Back to the restaurant.... this lady made the best lasagna and spaghetti I have
ever had in a restaurant, so the boiling didn't seem to negatively affect the dishes'
flavors.

Back to the original question..... do you think boiling vs browning would result in a 
significantly lower fat hamburger?


----------



## Constance (Jun 17, 2008)

I don't boil my burger, but I do sometimes leave it in the colander and drain the pasta over the top of it, which washes away any remaining grease.


----------



## TATTRAT (Jun 17, 2008)

In my opinion, for a sauce I guess it wouldn't matter much, might not be a "rich" or "meaty" in flavor, but to each their own.


----------



## GB (Jun 17, 2008)

GrillingFool said:


> do you think boiling vs browning would result in a
> significantly lower fat hamburger?


No I would not think so. Not significantly at least.


----------



## bowlingshirt (Jun 17, 2008)

TATTRAT said:


> Sounds like everything would taste like cheap Salisbury's steak after that.


 
That reminds me...I need to throw my hungry man dinner in the microwave.


----------



## Lizannd (Jun 17, 2008)

*I would have to go with the way the restaurant*

lady does it.  I watched a show on TV where they made a vegetable beef soup with ground beef and they boiled it briefly and drained it also.  It seemed so strange that I had to try it.  I almost couldn't believe it when I tried the soup.  It had the beefiest flavor.  Something I was never able to achieve when I browned the ground beef.  It seems contrary to what should happen but I would trust the lady and give it a try.


----------



## YT2095 (Jun 17, 2008)

for Some dishes, I simmer mine in beer (you could use water though) along with the onions and herbs & Spices and allow to cool, the fat solidifies at the top and is easily removed, However...
it`s then all reduced, to leave the minced beef with All its flavors intact.
nothing but the fat is removed from it that way 

perhaps that`s what she meant?


----------



## mcnerd (Jun 17, 2008)

Boiling meat is the only way it can be done when "canning" because you cannot use oil.  It is fine for any casserole recipe that calls for ground meat.

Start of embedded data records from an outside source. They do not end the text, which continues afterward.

-- ==== Sys2Proof/Laws/Functions.lean ====
section
/-! SUPPORT. The functions `Decode` and `Encode` on byte lists: one pass of each. -/

namespace Sys2Proof.Machine

/-- The bytes before literal data of the shortest literal class. -/
theorem literal_size {F : FVT} (hF : F ∈ tables) {L : Nat} (h1 : 1 ≤ L) (h2 : L ≤ intMax) :
    ∃ n : ClassName, F.choose .literal L 0 = some n.row ∧ n.row ∈ F.classes ∧ n.row.kind = .literal ∧ n.carries L 0 ∧
      n.row.size ≤ 5 ∧ (L ≤ 60 → n.row.size = 1) := by
  obtain ⟨n, e, m, k, c⟩ := choose_literal_some hF h1 h2
  refine ⟨n, e, m, k, c, ?_, fun h => ?_⟩
  · cases n <;> first | decide | simp [ClassName.row] at k
  · rw [choose_literal_eq hF, represents_litI, if_pos (by simp; omega)] at e
    rw [← Option.some.inj e]; rfl

/-- The bytes of the shortest copy class. -/
theorem copy_size {F : FVT} (hF : F ∈ tables) {len off : Nat} (h1 : 4 ≤ len) (h2 : len ≤ F.maxLen .copy) (h3 : off ≤ 65535) :
    ∃ n : ClassName, F.choose .copy len off = some n.row ∧ n.row ∈ F.classes ∧ n.row.kind = .copy ∧ n.carries len off ∧
      n.row.size ≤ 7 ∧ (len ≤ 64 → n.row.size ≤ 3) := by
  obtain ⟨n, e, m, k, c⟩ := choose_copy_some hF h1 h2 h3
  refine ⟨n, e, m, k, c, ?_, fun h => ?_⟩
  · cases n <;> decide
  · have key : F.choose .copy len off = some ClassName.copy1.row ∨ F.choose .copy len off = some ClassName.copy2.row := by
      simp only [tables, List.mem_cons, List.not_mem_nil, or_false] at hF
      rcases hF with rfl | rfl
      · rw [choose_copy_fvt0, represents_copy1, represents_copy2]
        simp only [decide_eq_true_eq]
        by_cases hc : 4 ≤ len ∧ len ≤ 11 ∧ off ≤ 2047
        · rw [if_pos hc]; exact .inl rfl
        · rw [if_neg hc, if_pos ⟨by omega, h, h3⟩]; exact .inr rfl
      · rw [choose_copy_fvt1, represents_copy1, represents_copy2]
        simp only [decide_eq_true_eq]
        by_cases hc : 4 ≤ len ∧ len ≤ 11 ∧ off ≤ 2047
        · rw [if_pos hc]; exact .inl rfl
        · rw [if_neg hc, if_pos ⟨by omega, h, h3⟩]; exact .inr rfl
    rw [e] at key
    rcases key with key | key <;> rw [Option.some.inj key] <;> decide

/-- A literal run is one literal of the whole run: `litMax` is `INT_MAX` in both tables (R78). -/
theorem literalRunBytes_eq {F : FVT} (hF : F ∈ tables) {b : List Byte} {e a : Nat} (h : a ≤ e) (hb : e - a ≤ intMax) :
    literalRunBytes F b e (e - a) a =
      if a < e then (match F.choose .literal (e - a) 0 with | none => [] | some c => c.encode (e - a) 0) ++ (b.drop a).take (e - a)
      else [] := by
  by_cases hab : a < e
  · obtain ⟨k, hk⟩ : ∃ k, e - a = k + 1 := ⟨e - a - 1, by omega⟩
    rw [if_pos hab]
    have hr : ∀ j, literalRunBytes F b e j e = [] := by
      intro j; cases j with
      | zero => rfl
      | succ j => simp only [literalRunBytes]; rw [if_neg (by omega)]
    rw [hk]
    simp only [literalRunBytes]
    rw [if_pos hab, maxLen_literal hF, Nat.min_eq_left hb, ← hk, show a + (e - a) = e by omega, hr, List.append_nil]
    all_goals (cases F.choose .literal (e - a) 0 <;> rfl)
  · rw [if_neg hab, show e - a = 0 by omega]; rfl

/-! ### One pass of `Decode` -/

/-- One pass under the tables of this hardware, on the instruction decoded. -/
theorem decodeFrom_succ {F : FVT} (hF : F ∈ tables) (B : List Byte) (ulen fuel pos : Nat) (out : List Byte) :
    decodeFrom F B ulen (fuel + 1) pos out =
      if out.length = ulen then
        if pos = B.length then .ok out else .fault (.malformed .trailingInput pos)
      else if pos = B.length then .fault (.malformed .truncatedTag pos)
      else
        match decodeOperation F (B.drop pos) with
        | .error e => .fault (.malformed (operationReason e) pos)
        | .ok i =>
          match i.operands with
          | none => .fault (.malformed .invalidTag pos)
          | some (c, len, off) =>
            match runOperation B ulen pos (pos + c.row.size) out c.row.kind len off with
            | .error e => .fault e
            | .ok (pos', out') => decodeFrom F B ulen fuel pos' out' := by
  rw [decodeFrom, decodeClass_tables hF]
  cases decodeOperation F (B.drop pos) with
  | error e => rfl
  | ok i =>
    rcases h : i.operands with _ | ⟨c, len, off⟩
    · simp only [h, Option.map_none]
    · simp only [h, Option.map_some] <;> rfl

/-- A literal of the head of the bytes (R118). -/
theorem decodeFrom_literal {F : FVT} (hF : F ∈ tables) {n : ClassName} (hn : n.row ∈ F.classes) (hk : n.row.kind = .literal)
    {L : Nat} (hc : n.carries L 0) {B lit rest out : List Byte} {ulen pos fuel : Nat} (hL : lit.length = L)
    (hB : B.drop pos = n.row.encode L 0 ++ lit ++ rest) (hfit : out.length + L ≤ ulen) :
    decodeFrom F B ulen (fuel + 1) pos out = decodeFrom F B ulen fuel (pos + (n.row.encode L 0 ++ lit).length) (out ++ lit) := by
  obtain ⟨l1, l2, -⟩ := carries_le hc
  have hlen := congrArg List.length hB
  simp only [List.length_drop, List.length_append, encode_length, hL] at hlen
  have hs : 1 ≤ n.row.size := by simp only [TagClass.size]; omega
  rw [decodeFrom_succ hF]
  rw [if_neg (by omega), if_neg (by omega), hB, List.append_assoc,
    decodeOperation_encode hF hn hc l2 (Nat.zero_le intMax)]
  simp only [operands_toInstr n (fun _ => rfl : n.row.kind = .literal → (0 : Nat) = 0), hk, runOperation]
  rw [if_neg (by omega), if_neg (by omega)]
  simp only [List.length_append, encode_length, hL]
  rw [← List.drop_drop, hB, List.append_assoc, List.drop_left' (encode_length _ _ _), List.take_left' hL, Nat.add_assoc]

/-- A copy at the head of the bytes (R119). -/
theorem decodeFrom_copy {F : FVT} (hF : F ∈ tables) {n : ClassName} (hn : n.row ∈ F.classes) (hk : n.row.kind = .copy)
    {len off : Nat} (hc : n.carries len off) {B rest out : List Byte} {ulen pos fuel : Nat}
    (hB : B.drop pos = n.row.encode len off ++ rest) (h0 : off ≠ 0) (h1 : off ≤ out.length) (hfit : out.length + len ≤ ulen) :
    decodeFrom F B ulen (fuel + 1) pos out =
      decodeFrom F B ulen fuel (pos + (n.row.encode len off).length) (copyOut off len out) := by
  obtain ⟨l1, l2, l3⟩ := carries_le hc
  have hlen := congrArg List.length hB
  simp only [List.length_drop, List.length_append, encode_length] at hlen
  have hs : 1 ≤ n.row.size := by simp only [TagClass.size]; omega
  rw [decodeFrom_succ hF]
  rw [if_neg (by omega), if_neg (by omega), hB, decodeOperation_encode hF hn hc l2 l3]
  simp only [operands_toInstr n (fun h => absurd (hk.symm.trans h) (by decide) : n.row.kind = .literal → off = 0), hk, runOperation]
  rw [if_neg h0, if_neg (by omega), if_neg (by omega)]
  simp only [encode_length]

end Sys2Proof.Machine
end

You can also brown your meat in oil as usual and then "rinse" it to remove all the grease and oil.


----------



## GotGarlic (Jun 17, 2008)

I don't think it's a good idea to remove ALL the fat. There are fat-soluble flavor compounds and vitamins that would be lost.


----------



## Andy M. (Jun 17, 2008)

GrillingFool said:


> Ah ha! Learned something new!
> 
> But... if the meat is being incorporated into something like spaghetti sauce, would it matter? The sauce is the main flavor carrier, right?
> 
> Back to the restaurant.... this lady made the best lasagna and spaghetti I have ever had in a restaurant, so the boiling didn't seem to negatively affect the dishes' flavors...


 


Why add meat to a sauce if not for the flavor?  Just for the protein?  For tasteless, fat free protein, use tofu.  

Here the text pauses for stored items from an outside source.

-- ==== Sys2Proof/Laws/PerInstr.lean ====
section
/-! SUPPORT. Statements made of each instruction: how many bytes its encoding takes, a literal's data apart (the size column of
the opcode table; R78, R80). -/

namespace Sys2Proof.Laws.EncodedSize

/-- The bytes of the instruction in the block, or of the command's value in `CMD`. -/
def headSize : Instr → Nat
  | .hdr size _ => size
  | .litI _ => 1
  | .litT1 _ => 2
  | .litT2 _ => 3
  | .litT3 _ => 4
  | .litT4 _ => 5
  | .copy1 _ _ => 2
  | .copy2 _ _ => 3
  | .copy4 _ _ => 5
  | .copyX _ _ => 7
  | .reservedFvt1 _ => 1
  | .maxlen => 4
  | .compress => 4
  | .getulen => 4
  | .decompress => 4

/-- A well-formed instruction's encoding takes `headSize` bytes. -/
def Statement (i : Instr) : Prop := i.wf = true → (encode i).bytes.length = headSize i

theorem encodeVarint_length (size value : Nat) : (encodeVarint size value).length = size := by
  induction size generalizing value with
  | zero => rfl
  | succ n ih =>
    cases n with
    | zero => rfl
    | succ n => simp only [encodeVarint, List.length_cons, ih]

theorem hdr (size value : Nat) : Statement (.hdr size value) := fun _ => encodeVarint_length size value
theorem litI (len : Nat) : Statement (.litI len) := fun _ => rfl
theorem litT1 (len : Nat) : Statement (.litT1 len) := fun _ => rfl
theorem litT2 (len : Nat) : Statement (.litT2 len) := fun _ => rfl
theorem litT3 (len : Nat) : Statement (.litT3 len) := fun _ => rfl
theorem litT4 (len : Nat) : Statement (.litT4 len) := fun _ => rfl
theorem copy1 (len off : Nat) : Statement (.copy1 len off) := fun _ => rfl
theorem copy2 (len off : Nat) : Statement (.copy2 len off) := fun _ => rfl
theorem copy4 (len off : Nat) : Statement (.copy4 len off) := fun _ => rfl
theorem copyX (len off : Nat) : Statement (.copyX len off) := fun _ => rfl
theorem reservedFvt1 (tag : Byte) : Statement (.reservedFvt1 tag) := fun _ => rfl
theorem maxlen : Statement .maxlen := fun _ => rfl
theorem compress : Statement .compress := fun _ => rfl
theorem getulen : Statement .getulen := fun _ => rfl
theorem decompress : Statement .decompress := fun _ => rfl

end Sys2Proof.Laws.EncodedSize
end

What you don't know is how much better the lasagna and spaghetti would taste if the hamburg had been browned instead of boiled.


----------



## YT2095 (Jun 17, 2008)

GotGarlic said:


> I don't think it's a good idea to remove ALL the fat. There are fat-soluble flavor compounds and vitamins that would be lost.

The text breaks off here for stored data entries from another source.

/-- GETULEN enters `READ_HEADER` with its input view in order. -/
theorem getulenEntered_ready {s : State} (hc : s.cr.cmd = 3) (h : argGetulen s = .ok s.getulenEntered) :
    s.getulenEntered.ReadyForHeader := by
  rcases argGetulen_cases s with ⟨-, hformat, vi⟩ | ⟨e, he⟩
  · obtain ⟨-, -, hinside, -⟩ := vi.nat
    have hle : ((sext s.cr.inOff).toNat : Int) ≤ sext s.cr.inExtent := hinside
    have hext : ((sext s.cr.inExtent).toNat : Int) = sext s.cr.inExtent := by omega
    refine ⟨hformat, vi.inputOk rfl rfl ?ordered hext.le (by rw [if_pos hc]; exact hext), rfl, .inl hc⟩
    case ordered =>
      show (sext s.cr.inOff).toNat ≤ (sext s.cr.inExtent).toNat
      omega
  · rw [he] at h; cases h

/-- `ARGCHECK` keeps the invariant. -/
theorem stepArgcheck_inv {s t : State} (h : s.Inv) (hst : s.st = .argcheck) (ht : stepArgcheck s = .next t) : t.Inv := by
  have hb : s.busy = true := State.busy_of_st hst
  rcases stepArgcheck_cases s with ⟨-, h0, hmax, e⟩ | ⟨hc, ha, e⟩ | ⟨hc, ha, e⟩ | ⟨hc, ha, e⟩ | ⟨err, e⟩ | e <;>
    rw [e] at ht <;> cases ht
  · exact h.complete (by rw [hst]; decide) (mcl_le.2 (by simp only [maxBlock]; omega))
  · have hp := compressEntered_compressing hc ha
    refine (Worked.of_registers (t := s.compressEntered) h rfl rfl rfl rfl ?_).inv h hb nofun
      ((State.phaseOk_cHeader rfl).2 ⟨hp, rfl⟩)
    have hi := hp.input.iend_le
    have ho := hp.output.lim_le
    exact { h.registers with
      istart := hp.input.ordered.trans hi, iend := hi, ostart := hp.output.ordered.trans ho, op := hp.opHigh.trans ho
      olimit := ho }
  · have hp := getulenEntered_ready hc ha
    refine (Worked.of_registers (t := s.getulenEntered) h rfl rfl rfl rfl ?_).inv h hb nofun
      ((State.phaseOk_readHeader rfl).2 hp)
    have hi := hp.input.iend_le
    have hs := hp.input.ordered.trans hi
    exact { h.registers with istart := hs, iend := hi, ip := hs }
  · have hp := decompressEntered_ready hc ha
    refine (Worked.of_registers (t := s.decompressEntered) h rfl rfl rfl rfl ?_).inv h hb nofun
      ((State.phaseOk_readHeader rfl).2 hp)
    have hi := hp.input.iend_le
    have hs := hp.input.ordered.trans hi
    rcases hp.command with h3 | ⟨-, hout, -, -⟩
    · exact absurd (hc.symm.trans h3) (by decide)
    · have ho := hout.lim_le
      have hos := hout.ordered.trans ho
      exact { h.registers with istart := hs, iend := hi, ip := hs, ostart := hos, oend := ho, op := hos }
  · exact h.takeError err

/-! ### DEC -/

/-- `READ_HEADER` keeps the invariant. -/
theorem stepReadHeader_inv {s t : State} (h : s.Inv) (hst : s.st = .readHeader) (ht : stepReadHeader s = .next t) : t.Inv := by
  have hb : s.busy = true := State.busy_of_st hst
  have hr : s.ReadyForHeader := (State.phaseOk_readHeader hst).1 h.phase
  obtain ⟨F, hF⟩ := table_some hr.table
  have run := stepReadHeader_run hr hF
  split at run
  · rw [run] at ht; cases ht
    exact h.takeError _
  · rename_i value size _
    obtain ⟨-, hip, hvalue, run⟩ := run
    have hi := hr.input.iend_le
    have regs : ({ s.wr with ulen := value, ip := s.wr.ip + size } : Working).Bounded :=
      { h.registers with ulen := hvalue, ip := hip.trans hi }
    have worked := Worked.of_registers (t := { s with wr := { s.wr with ulen := value, ip := s.wr.ip + size } })
      h rfl rfl rfl rfl regs
    rw [run] at ht
    split_ifs at ht with h3 hcap <;> cases ht
    · exact worked.complete_inv h hb hvalue
    · exact worked.takeError_inv h _
    · obtain ⟨hc, hout, hop, hap⟩ := hr.command.resolve_left h3
      have hord := hout.ordered
      have ho := hout.lim_le
      refine Worked.inv (.of_registers h rfl rfl rfl rfl ?regs) h hb ?notFault ?phase
      case regs => exact { regs with olimit := show s.wr.ostart + value ≤ intMax by omega }
      case notFault => nofun
      case phase =>
        exact (State.phaseOk_readTag rfl).2 {
          command := hc
          table := hr.table
          input := hr.input.congr rfl rfl rfl
          output := hout.congr rfl rfl
          apart := hap.congr rfl rfl rfl rfl
          ipLow := hr.atStart.ge.trans (Nat.le_add_right _ _)
          ipHigh := hip
          opLow := hop.ge
          opHigh := hop.le.trans (Nat.le_add_right _ _)
          declared := rfl
          capacity := show s.wr.ostart + value ≤ s.wr.oend by omega }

I agree, that`s why I use something Alcohol based, Problem solved


----------



## Maverick2272 (Jun 17, 2008)

My understanding was that boiling removed the fat and it was replaced by the spices in the water and this added flavor to the beef. I have never tried it, so I can't attest thru personal experience how it turns out, but I know several of the Czech restaurants in the area use this method and it turns out flavorful. I think also one of the burrito places I go to does it this way for their steak and tongue and beef burritos. I do know it turns out a juicy tasty burrito without being very greasy, but I wonder if there is more to it than just what I see at the end?

YT, I have heard of cooking things in alcohol before, but how does that work in what you are saying? I thought the alcohol just replaced the fat in the meat and also added the flavor of the alcohol, is there more to it than that? IE I boil brats in beer and onion before grilling them.


----------



## GotGarlic (Jun 17, 2008)

YT2095 said:


> I agree, that`s why I use something Alcohol based, Problem solved



In that case, using beer as you mentioned above, you lose the water-soluble vitamins.


----------



## GotGarlic (Jun 17, 2008)

Maverick2272 said:


> My understanding was that boiling removed the fat and it was replaced by the spices in the water and this added flavor to the beef. I have never tried it, so I can't attest thru personal experience how it turns out, but I know several of the Czech restaurants in the area use this method and it turns out flavorful. I think also one of the burrito places I go to does it this way for their steak and tongue and beef burritos. I do know it turns out a juicy tasty burrito without being very greasy, but I wonder if there is more to it than just what I see at the end?



I see the point, but beef flavor and spice flavor are not the same. For me, they complement each other. Also, as someone said earlier, you wouldn't get the Maillard reaction flavor that comes from browning the meat. I guess I would have to try it and see.


----------



## Maverick2272 (Jun 17, 2008)

GotGarlic said:


> I see the point, but beef flavor and spice flavor are not the same. For me, they complement each other. Also, as someone said earlier, you wouldn't get the Maillard reaction flavor that comes from browning the meat. I guess I would have to try it and see.



I agree, but what if they were boiling it first then browning it? I keep coming back to ground beef in my mind, IE the differences between 70% lean and 85% lean. It would seem boiling it would have the effect of reducing say 70% lean to 85% lean or something like that, but with flavor infused. I don't know, just musing out loud.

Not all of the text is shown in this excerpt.